Super 14 expansion hinges on broadcasters appetite




The expansion of the Super 14 to a Super15 or more will depend on the broadcasters willingness to part with increased money for the expanded product.

ARU boss John O’Neill yesterday told the Sydney Morning Herald that his organization was committed to expanding the Super 14 but ultimately whether the Super 14 becomes a Super15, Super16 or Super18 in the next few years will be determined by the size of broadcasters’ pockets.

O’Neill made it known that he wants a Super Rugby team based in Parramatta (in NSW, Australia) and a feeder team that involves Pacific Island players on the Gold Coast.

He also wants a team in Japan which will more than likely be in Tokyo.

South Africa are known to want a sixth team for the Eastern Cape as well which means that if everyone gets their wish a Super18 is on the cards.

All of this however depends on how much the broadcasters are prepared to pay when SANZAR submit their proposal in or around June.

“Our thinking and desire to expand Super Rugby, involving more teams, a round and a half, with content going from 15 to 23 or 24 weeks, has not changed,” O’Neill said yesterday.

“We are on a timetable under our existing broadcast deal to have a proposal in front of the broadcasters by June 30, because the deal expires at the end of 2010.

“At the moment, we won’t know what will happen until we find out what they are willing to pay. The situation is that Super Rugby will be expanded if the economics stack up.”

The deal also hinges on whether the broadcasters will want to offer a better financial deal to the SANZAR partners for extra content but also after New Zealand & South Africa pulled their top players out of the tournaments in 2007 which devalued the product.

If there are more rounds and players are already being rested because they play too much rugby surely more Super Rugby  matches will lead to more resting of players even if the number of byes are tripled for example.
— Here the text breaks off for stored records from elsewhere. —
-- ==== Sys2Proof/Decode.lean ====
section
/-!
DEFINITION. Decoding and encoding of bundles (R30 to R55). A word means what the map of its slot says: one word may stand
for different instructions in different slots. The decoder is total on any bytes and rejects by name; every rejection
raises ILLEGAL_ENCODING (R35) at the slot or the header named.
-/

set_option Elab.async false
namespace Sys2Proof

/-- The unsigned value of bits [lo + len - 1 : lo] of a word. -/
def field (w lo len : Nat) : Nat := w / 2 ^ lo % 2 ^ len

/-- Bits [lo + len - 1 : lo] of a word. -/
def bits (w lo len : Nat) : BitVec len := BitVec.ofNat len (w / 2 ^ lo)

/-- Bit lo of a word. -/
def flag (w lo : Nat) : Bool := w / 2 ^ lo % 2 == 1

/-- The rows of R48, R49: the instruction whose fixed bits the syllable w has. -/
def parseScalar (w : Nat) : Option Instr :=
  match field w 26 6 with
  | 1 => if field w 0 8 = 0 then some (.add (bits w 20 6) (bits w 14 6) (bits w 8 6)) else none
  | 2 => if field w 0 8 = 0 then some (.sub (bits w 20 6) (bits w 14 6) (bits w 8 6)) else none
  | 3 => if field w 0 8 = 0 then some (.mul (bits w 20 6) (bits w 14 6) (bits w 8 6)) else none
  | 4 => if field w 1 7 = 0 then some (.mulh (bits w 20 6) (bits w 14 6) (bits w 8 6) (flag w 0)) else none
  | 5 => if field w 1 7 = 0 then some (.div (bits w 20 6) (bits w 14 6) (bits w 8 6) (flag w 0)) else none
  | 6 => if field w 1 7 = 0 then some (.rem (bits w 20 6) (bits w 14 6) (bits w 8 6) (flag w 0)) else none
  | 7 => if field w 0 8 = 0 then some (.and (bits w 20 6) (bits w 14 6) (bits w 8 6)) else none
  | 8 => if field w 0 8 = 0 then some (.or (bits w 20 6) (bits w 14 6) (bits w 8 6)) else none
  | 9 => if field w 0 8 = 0 then some (.xor (bits w 20 6) (bits w 14 6) (bits w 8 6)) else none
  | 10 => if field w 0 8 = 0 then some (.shl (bits w 20 6) (bits w 14 6) (bits w 8 6)) else none
  | 11 => if field w 0 8 = 0 then some (.shr (bits w 20 6) (bits w 14 6) (bits w 8 6)) else none
  | 12 => if field w 0 8 = 0 then some (.sar (bits w 20 6) (bits w 14 6) (bits w 8 6)) else none
  | 13 => if field w 1 7 = 0 then some (.slt (bits w 20 6) (bits w 14 6) (bits w 8 6) (flag w 0)) else none
  | 14 => if field w 0 8 = 0 then some (.seq (bits w 20 6) (bits w 14 6) (bits w 8 6)) else none
  | 15 => if field w 1 7 = 0 then some (.min (bits w 20 6) (bits w 14 6) (bits w 8 6) (flag w 0)) else none
  | 16 => if field w 1 7 = 0 then some (.max (bits w 20 6) (bits w 14 6) (bits w 8 6) (flag w 0)) else none
  | 17 => if field w 0 8 = 0 then some (.sel (bits w 20 6) (bits w 14 6) (bits w 8 6)) else none
  | 18 => if field w 0 14 = 0 then some (.clz (bits w 20 6) (bits w 14 6)) else
      if field w 0 14 = 1 then some (.ctz (bits w 20 6) (bits w 14 6)) else
      if field w 0 14 = 2 then some (.popc (bits w 20 6) (bits w 14 6)) else
      if field w 0 14 = 3 then some (.brev (bits w 20 6) (bits w 14 6)) else
      if field w 0 14 = 4 ∧ field w 17 3 = 7 then some (.peek (bits w 20 6) (bits w 14 3)) else none
  | 19 => if field w 6 2 = 0 then some (.bfx (bits w 20 6) (bits w 14 6) (bits w 8 6) (bits w 0 6)) else none
  | 20 => if field w 6 2 = 0 then some (.bfi (bits w 20 6) (bits w 14 6) (bits w 8 6) (bits w 0 6)) else none
  | 21 => if field w 3 5 = 0 then some (.agen (bits w 20 6) (bits w 14 6) (bits w 8 6) (bits w 0 3)) else none
  | 22 => some (.addi (bits w 20 6) (bits w 14 6) (bits w 0 14))
  | 23 => some (.andi (bits w 20 6) (bits w 14 6) (bits w 0 14))
  | 24 => some (.ori (bits w 20 6) (bits w 14 6) (bits w 0 14))
  | 25 => some (.xori (bits w 20 6) (bits w 14 6) (bits w 0 14))
  | 26 => if field w 6 8 = 0 then some (.shli (bits w 20 6) (bits w 14 6) (bits w 0 6)) else
      if field w 6 8 = 1 then some (.shri (bits w 20 6) (bits w 14 6) (bits w 0 6)) else
      if field w 6 8 = 2 then some (.sari (bits w 20 6) (bits w 14 6) (bits w 0 6)) else none
  | 27 => some (.slti (bits w 20 6) (bits w 14 6) (bits w 0 14))
  | 28 => some (.movi (bits w 20 6) (bits w 0 20))
  | 29 => some (.movhi (bits w 20 6) (bits w 0 20))
  | 30 => some (.movhh (bits w 20 6) (bits w 0 20))
  | 31 => if field w 3 3 = 0 then some (.fadd (bits w 20 6) (bits w 14 6) (bits w 8 6) (bits w 6 2) (bits w 0 3)) else
      if field w 3 3 = 1 then some (.fsub (bits w 20 6) (bits w 14 6) (bits w 8 6) (bits w 6 2) (bits w 0 3)) else
      if field w 3 3 = 2 then some (.fmul (bits w 20 6) (bits w 14 6) (bits w 8 6) (bits w 6 2) (bits w 0 3)) else
      if field w 3 3 = 3 then some (.fdiv (bits w 20 6) (bits w 14 6) (bits w 8 6) (bits w 6 2) (bits w 0 3)) else
      if field w 3 3 = 4 then some (.fmin (bits w 20 6) (bits w 14 6) (bits w 8 6) (bits w 6 2) (bits w 0 3)) else
      if field w 3 3 = 5 then some (.fmax (bits w 20 6) (bits w 14 6) (bits w 8 6) (bits w 6 2) (bits w 0 3)) else
      if field w 3 3 = 6 ∧ field w 8 6 = 0 then some (.fsqrt (bits w 20 6) (bits w 14 6) (bits w 6 2) (bits w 0 3)) else none
  | 32 => if field w 3 3 = 0 then some (.ffma (bits w 20 6) (bits w 14 6) (bits w 8 6) (bits w 6 2) (bits w 0 3)) else none
  | 33 => if field w 3 1 = 0 ∧ field w 8 6 = 0 then some (.fcvt (bits w 20 6) (bits w 14 6) (bits w 6 2) (bits w 4 2) (bits w 0 3)) else none
  | 34 => if field w 3 3 = 0 then some (.fcmp (bits w 20 6) (bits w 14 6) (bits w 8 6) (bits w 6 2) (bits w 0 3)) else none
  | 40 => some (.br (bits w 23 3) (bits w 17 6) (bits w 11 6) (bits w 0 11))
  | 41 => if field w 25 1 = 0 then some (.bz (bits w 19 6) (bits w 0 19)) else
      if field w 25 1 = 1 then some (.bnz (bits w 19 6) (bits w 0 19)) else none
  | 42 => some (.jmp (bits w 0 26))
  | 43 => some (.call (bits w 0 26))
  | 44 => if field w 1 13 = 0 ∧ field w 20 6 = 0 then some (.jr (bits w 14 6) (flag w 0)) else
      if field w 1 13 = 1 then some (.jrl (bits w 20 6) (bits w 14 6) (flag w 0)) else none
  | 45 => if field w 3 5 = 0 ∧ field w 14 12 = 0 then some (.loop (bits w 8 6) (bits w 0 3)) else none
  | 46 => if field w 0 26 = 0 then some (.yield) else none
  | 47 => if field w 0 26 = 0 then some (.endk) else none
  | 48 => if field w 20 6 = 0 then some (.trap (bits w 0 20)) else none
  | 49 => if field w 3 5 = 0 ∧ field w 20 6 = 0 then some (.cmpt (bits w 14 6) (bits w 8 6) (bits w 0 3)) else none
  | 50 => if field w 2 18 = 0 then some (.chkerr (bits w 20 6) (flag w 1) (flag w 0)) else none
  | 51 => if field w 3 11 = 0 then some (.spinw (bits w 20 6) (bits w 14 6) (bits w 0 3)) else none
  | 52 => if field w 12 8 = 0 then some (.mfc (bits w 20 6) (bits w 0 12)) else none
  | 53 => if field w 12 2 = 0 ∧ field w 20 6 = 0 then some (.mtc (bits w 14 6) (bits w 0 12)) else none
  | 54 => if field w 0 26 = 0 then some (.eret) else none
  | 55 => if field w 0 14 = 0 then some (.launch (bits w 20 6) (bits w 14 6)) else none
  | 56 => if field w 8 12 = 0 then some (.tkwait (bits w 20 6) (bits w 0 8)) else none
  | 57 => if field w 8 12 = 0 then some (.tktest (bits w 20 6) (bits w 0 8)) else none
  | 58 => if field w 0 8 = 0 ∧ field w 20 6 = 0 then some (.phaseBegin (bits w 14 6) (bits w 8 6)) else
      if field w 0 26 = 1 then some (.phaseCommit) else none
  | 59 => if field w 4 16 = 0 then some (.qwait (bits w 20 6) (bits w 0 4)) else none
  | _ => none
“We have to be careful, because with the last broadcasting deal in 2006 we put more content on the table – from 69 to 95 games – but we got in relative terms less money and more overhead,” O’Neill said.
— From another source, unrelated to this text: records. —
/-! ## Control registers (R101, R120) -/

/-- The fields that MTC writes, for every register of R101 that is the strand's own; reserved and RO fields keep. -/
def Ctl.write (k : Ctl) (i : Nat) (v : Word) : Ctl :=
  if i = 0x000 then
    { k with ppriv := v.getLsbD 1, exl := v.getLsbD 2, mirrorPending := k.mirrorPending && !v.getLsbD 3 }
  else if i = 0x002 then k
  else if i = 0x005 then { k with tvecEn := v.getLsbD 0, tvecBase := BitVec.ofNat 40 (v.toNat / 4) }
  else if i = 0x006 then { k with poison := v.getLsbD 0, mm := v.getLsbD 1 }
  else if i = 0x007 then { k with rmode := v.setWidth 2 }
  else if i = 0x008 then { k with ftv := v.setWidth 8 }
  else if i = 0x00B then { k with frostsw := v.setWidth 16 }
  else if h : 0x010 ≤ i ∧ i < 0x016 then { k with lc := k.lc.set (i - 0x010) (v.setWidth 32) (by omega) }
  else if h : 0x018 ≤ i ∧ i < 0x01E then { k with lstep := k.lstep.set (i - 0x018) (v.setWidth 54) (by omega) }
  else if i = 0x020 then { k with vstride := v.setWidth 26 }
  else if i = 0x021 then { k with lgstride := v.setWidth 26 }
  else if 0x030 ≤ i ∧ i < 0x040 then
    let b : BitVec 16 := 1 <<< (i - 0x030)
    { k with mslot := if v.getLsbD 0 then k.mslot ||| b else k.mslot &&& ~~~b }
  else k

/-- An MTC write that is due: SPINLIM is the team's (R102), EPC has its own width, the rest is the strand's. -/
def State.writeCtl (s : State) (c n : Nat) (i : BitVec 12) (v : Word) : State :=
  if i = 0x040 then s.modTeam (coreDie c) (s.teamAt c) fun t => { t with spinlim := v.setWidth 16 }
  else if i = 0x002 then s.modStrand c n fun t => { t with ctl := { t.ctl with epc := v.setWidth 42 } }
  else s.modStrand c n fun t => { t with ctl := t.ctl.write i.toNat v }

/-- Adds or removes a key of a list of marked places. -/
def markKey (l : List Nat) (k : Nat) (mark : Bool) : List Nat := if mark then insertNat k l else l.filter (· != k)

/-- The 32-bit words of a register in one kind of file, as an uncorrectable place counts them in its index: word w of vector
register r is place 16 r + w, half w of predicate r is place 2 r + w; the other files are always written whole (R356). -/
def placeWords : PlaceKind → Nat
  | .vectorReg => 16
  | .predicateReg => 2
  | _ => 1

/-- Words of a register that are written whole are no longer uncorrectable (R356). -/
def Strand.mendWords (t : Strand) (kind : PlaceKind) (group reg : Nat) (whole : Nat → Bool) : Strand :=
  { t with bad := t.bad.filter fun p => !(p.kind == kind && p.group == group && p.index / placeWords kind == reg && whole (p.index % placeWords kind)) }

/-- A register that is written whole is no longer uncorrectable (R356). -/
def Strand.mend (t : Strand) (kind : PlaceKind) (group reg : Nat) : Strand := t.mendWords kind group reg fun _ => true

/-- A register of a strand holds an uncorrectable word (R356). -/
def Strand.isBad (t : Strand) (kind : PlaceKind) (group reg : Nat) : Bool :=
  t.bad.any fun p => p.kind == kind && p.group == group && p.index / placeWords kind == reg

/-- A result for a vector register reaches the blocks that had that register saved at a trap, but for a handler's own result,
which the block would not have read (R162). -/
def Block.renew (b : Block) (seq lg reg : Nat) (v : Line) (mask : BitVec 64) (mark : Bool) : Block :=
  if b.lg = lg ∧ !(b.deaf.any fun r => r.1 ≤ seq && seq < r.2) then { b with saved := b.saved.map fun e =>
    if e.1 = reg then (reg, mergeLine e.2.1 v mask, mark || (e.2.2 && mask != BitVec.allOnes 64)) else e }
  else b

/-- A result for a vector register is seen by the blocks that a trap had suspended (R162). -/
def Write.renews (w : Write) (seq : Nat) (mark : Bool) (b : Block) : Block :=
  match w with
  | .vec lg reg v mask => b.renew seq lg reg v mask mark
  | _ => b

/-- The register that a result is for, where results of several bundles can meet (R37). -/
def Write.target : Write → Option (Nat × Nat × Nat)
  | .x r _ => some (0, 0, r.toNat)
  | .vec lg reg _ _ => some (1, lg, reg)
  | .pred lg p _ _ => some (2, lg, p)
  | .ctrl i _ => some (3, 0, i.toNat)
  | .bad p => match p.kind with
    | .scalarReg => some (0, 0, p.index)
    | .vectorReg => some (1, p.group, p.index / 16)
    | .predicateReg => some (2, p.group, p.index / 2)
    | .controlReg => some (3, 0, p.index)
    | _ => Option.none
  | _ => Option.none

/-- The write of a result that is due. -/
def State.applyWrite (s : State) (c n : Nat) (w : Write) (mark : Bool) : State :=
  match w with
  | .x r v => s.modStrand c n fun t => (t.setReg r v mark).mend .scalarReg 0 r.toNat
  | .vec lg reg v mask =>
    -- a conductor holds no registers: what it would write goes nowhere (R18; log 93)
    let s := if s.isConductor c n then s else s.modCore c fun k => k.setLine (vregAddr k.part lg n reg) v mask mark
    s.modStrand c n fun t => t.mendWords .vectorReg lg reg (fun w => mask.extractLsb' (4 * w) 4 == 15)
  | .pred lg p v mask => s.modStrand c n fun t =>
    (t.mendWords .predicateReg lg p fun w => mask.extractLsb' (32 * w) 32 == BitVec.allOnes 32).modLane lg fun l =>
      { l with
        preds := put (BitVec.allOnes 64) l.preds p ((look (BitVec.allOnes 64) l.preds p &&& ~~~mask) ||| (v &&& mask))
        pmarks := if mark then l.pmarks ||| ((1 : BitVec 8) <<< p)
          else if mask = BitVec.allOnes 64 then l.pmarks &&& ~~~((1 : BitVec 8) <<< p) else l.pmarks }
  | .ctrl i v => (s.writeCtl c n i v).modStrand c n fun t =>
    { t.mend .controlReg 0 i.toNat with ctlMarks := markKey t.ctlMarks i.toNat mark }
  | .window lg wb => s.modStrand c n fun t => t.modLane lg fun l => { l with wb := wb, wmark := mark }
  | .shape lg rows cols => s.modStrand c n fun t => t.modLane lg fun l => { l with rows := rows, cols := cols }
  | .vmode lg p => s.modStrand c n fun t => t.modLane lg fun l => { l with mode := p }
  | .geometry rows cols klim => s.modStrand c n fun t =>
      { t with geoRows := rows, geoCols := cols, geoKlim := klim, geoMark := mark }
  | .eddyMode half defer => s.modStrand c n fun t => { t with ctl :=
      { t.ctl with half := half, defer := defer, nonfin := false, gsat := false, sing := false, ovf := false } }
  | .scale o v => s.modCore c fun k =>
      { k with scale := writeBytes k.scale (256 * o) (bytesOf 256 v.toNat), scaleMarks := markKey k.scaleMarks o mark }
  | .progidx v => s.modStrand c n fun t => { t with ctl := { t.ctl with progidx := v } }
  | .phase p => (s.commitPhase c n).modStrand c n fun t =>
      { t with phase := p, ctl := { t.ctl with retry := 0, norec := false } }
  | .bad p => s.modStrand c n fun t => { t with bad := t.bad ++ [p] }
  | .none => s

/-- The unfinished blocks of a strand's level, changed. -/
def Strand.mapBlocks (t : Strand) (f : Block → Block) : Strand := { t with blocks := t.blocks.map f }

/-- One result is written: its register, its records, its consumption (R348, R358). -/
def State.deliver (s : State) (c n : Nat) (p : Pending) : State :=
  (s.applyWrite c n p.write p.mark).modStrand c n fun t =>
    ((if p.mark then t.consume else t).appendAll p.recs).mapBlocks (p.write.renews p.seq p.mark)

/-- Of results of several bundles that reach one register in the same cycle, that of the later bundle is written and the others
are discarded (R37). -/
def Pending.outdone (p : Pending) (due : List Pending) : Pending :=
  if due.any fun q => q.due == p.due && p.seq < q.seq && p.write.target.isSome && q.write.target == p.write.target then
    { p with write := .none }
  else p

/-- Every result due at or before the strand's time is written, in issue order (R37, R94). -/
def State.writeDue (s : State) (c n : Nat) : State :=
  let t := s.strand c n
  let met := t.pend.filter fun p => p.due ≤ t.time
  let due := sortBy Pending.seq (met.map (·.outdone met))
  due.foldl (fun s p => s.deliver c n p) (s.modStrand c n fun t => { t with pend := t.pend.filter fun p => t.time < p.due })

/-! ## Tokens (R115) -/

def Team.token (t : Team) (k : Nat) : Token := look Token.reset t.tokens k
def Team.setToken (t : Team) (k : Nat) (v : Token) : Team := { t with tokens := put Token.reset t.tokens k v }
def State.setToken (s : State) (d t k : Nat) (v : Token) : State := s.modTeam d t fun m => m.setToken k v

/-- A token whose state is set without a command (R117, R246). -/
def plainToken (st : TokenState) : Token := { st := st, index := 0, status := 0, cause := 0, cmd := none }

/-! ## Events of the physical function (R406) -/

/-- An event into the ring of 256 entries; with the ring full it is dropped and counted. Its detail is a free value (log 123). -/
def State.postEvent (s : State) (kind d t vf cause : Nat) : State :=
  if s.eventsOut - s.eventsIn < 256 then
    let (detail, s) := s.draw
    let e : Event := { kind := BitVec.ofNat 8 kind, die := d, team := t, vf := vf, cause := cause, detail := BitVec.ofNat 464 detail }
    { s with
      events := (s.events ++ [e]).drop (s.events.length + 1 - 256)
      eventsOut := s.eventsOut + 1 }
  else { s with eventsLost := s.eventsLost + 1 }

/-- A counter of R362 of a VF and of the physical function is raised by one (R363). -/
def State.countVf (s : State) (v i : Nat) : State :=
  s.modVf v fun f => { f with counters := put 0 f.counters i (look 0 f.counters i + 1) }
def State.countPf (s : State) (i : Nat) : State := { s with pfCounters := put 0 s.pfCounters i (look 0 s.pfCounters i + 1) }

/-- The error counters of the physical function behind the eight of R362: messages dropped or discarded (R284, R286, R287), host accesses
refused (R392), commands discarded (R396). Their places are the model's (DESIGN CHOICE, log 121). -/
def dropMessage : Nat := 8
def dropAccess : Nat := 9
def dropCommand : Nat := 10

/-- Something that comes from outside is dropped and counted. -/
def State.countDrop (s : State) (i : Nat) : State := { s.countPf i with drops := s.drops + 1 }

/-! ## Operand slots (R193) -/

def Core.slot (k : Core) (o : Nat) : Slot := look Slot.reset k.slots o

/-- The end of a holding: RELEASING while a read of the slot is pending, else FREE (R193). A load in flight still lands. -/
def Core.releaseSlot (k : Core) (o : Nat) : Core :=
  let w := { k.slot o with holder := none }
  let w := if w.readsUntil ≤ k.mtime then { w with readsUntil := 0 } else w
  let w := if w.load.isEmpty && w.loadUntil ≤ k.mtime then { w with loadUntil := 0 } else w
  { k with slots := put Slot.reset k.slots o w }

/-- Eddy time as the work of the core counts it: matrix time, which stands for the rows that a resumed team has still to enter until its
first bundle is presented (R225, R239). -/
def Core.eddyTime (k : Core) : Nat := k.rowsWait.getD k.mtime

/-- The Eddy times of a work, counted from another zero. -/
def EddyWork.shift (w : EddyWork) (f : Nat → Nat) : EddyWork :=
  { w with admits := f w.admits, clearAt := f w.clearAt, readFileUntil := f w.readFileUntil, readLines := w.readLines.map fun l => (l.1, f l.2),
           until_ := f w.until_, start := f w.start }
“So you create an extra team called Western Force, which involved an extra $5 million a year cost for the ARU, and on average the ARU received about $9 million less per annum in broadcast revenue. That’s not a formula which is very attractive.

“If we are going to put more content on the table, we’ve got to get in relative terms enough of an uplift to cover the cost of the new content, and leave some over.

“Whether it is Supersport in South Africa, Fox Sport in Australia or Sky TV in New Zealand, the broadcasters are going to tell us. Ultimately their capacity to pay will determine whether we can afford to expand.”

Officials from Australia, New Zealand and South Africa met in Sydney yesterday to discuss expansion and also discussed expanding the finals which led to a fall out last year when South Africa insisted that their top two teams qualified for an expanded final regardless of where they finished on the table.

The ARU still want an expanded finals series for the 2010 season and they say that they will continue to push New Zealand and South Africa for it.

O’Neill says that it is imperative that SANZAR provides something attractive for the broadcasters .

“My concern is that if we don’t get an expansion of some sort in place by 2011, then it will be at least another five years before anything happens,” O’Neill said.

“The economy will recover, and if we don’t do anything, we could be in the position of wondering why we didn’t expand. Having run a bank during the last big downturn, I know this is not the time for panic.

” It is the time for balanced judgment. But in the end, it is like the household budget. You can’t live beyond your means.”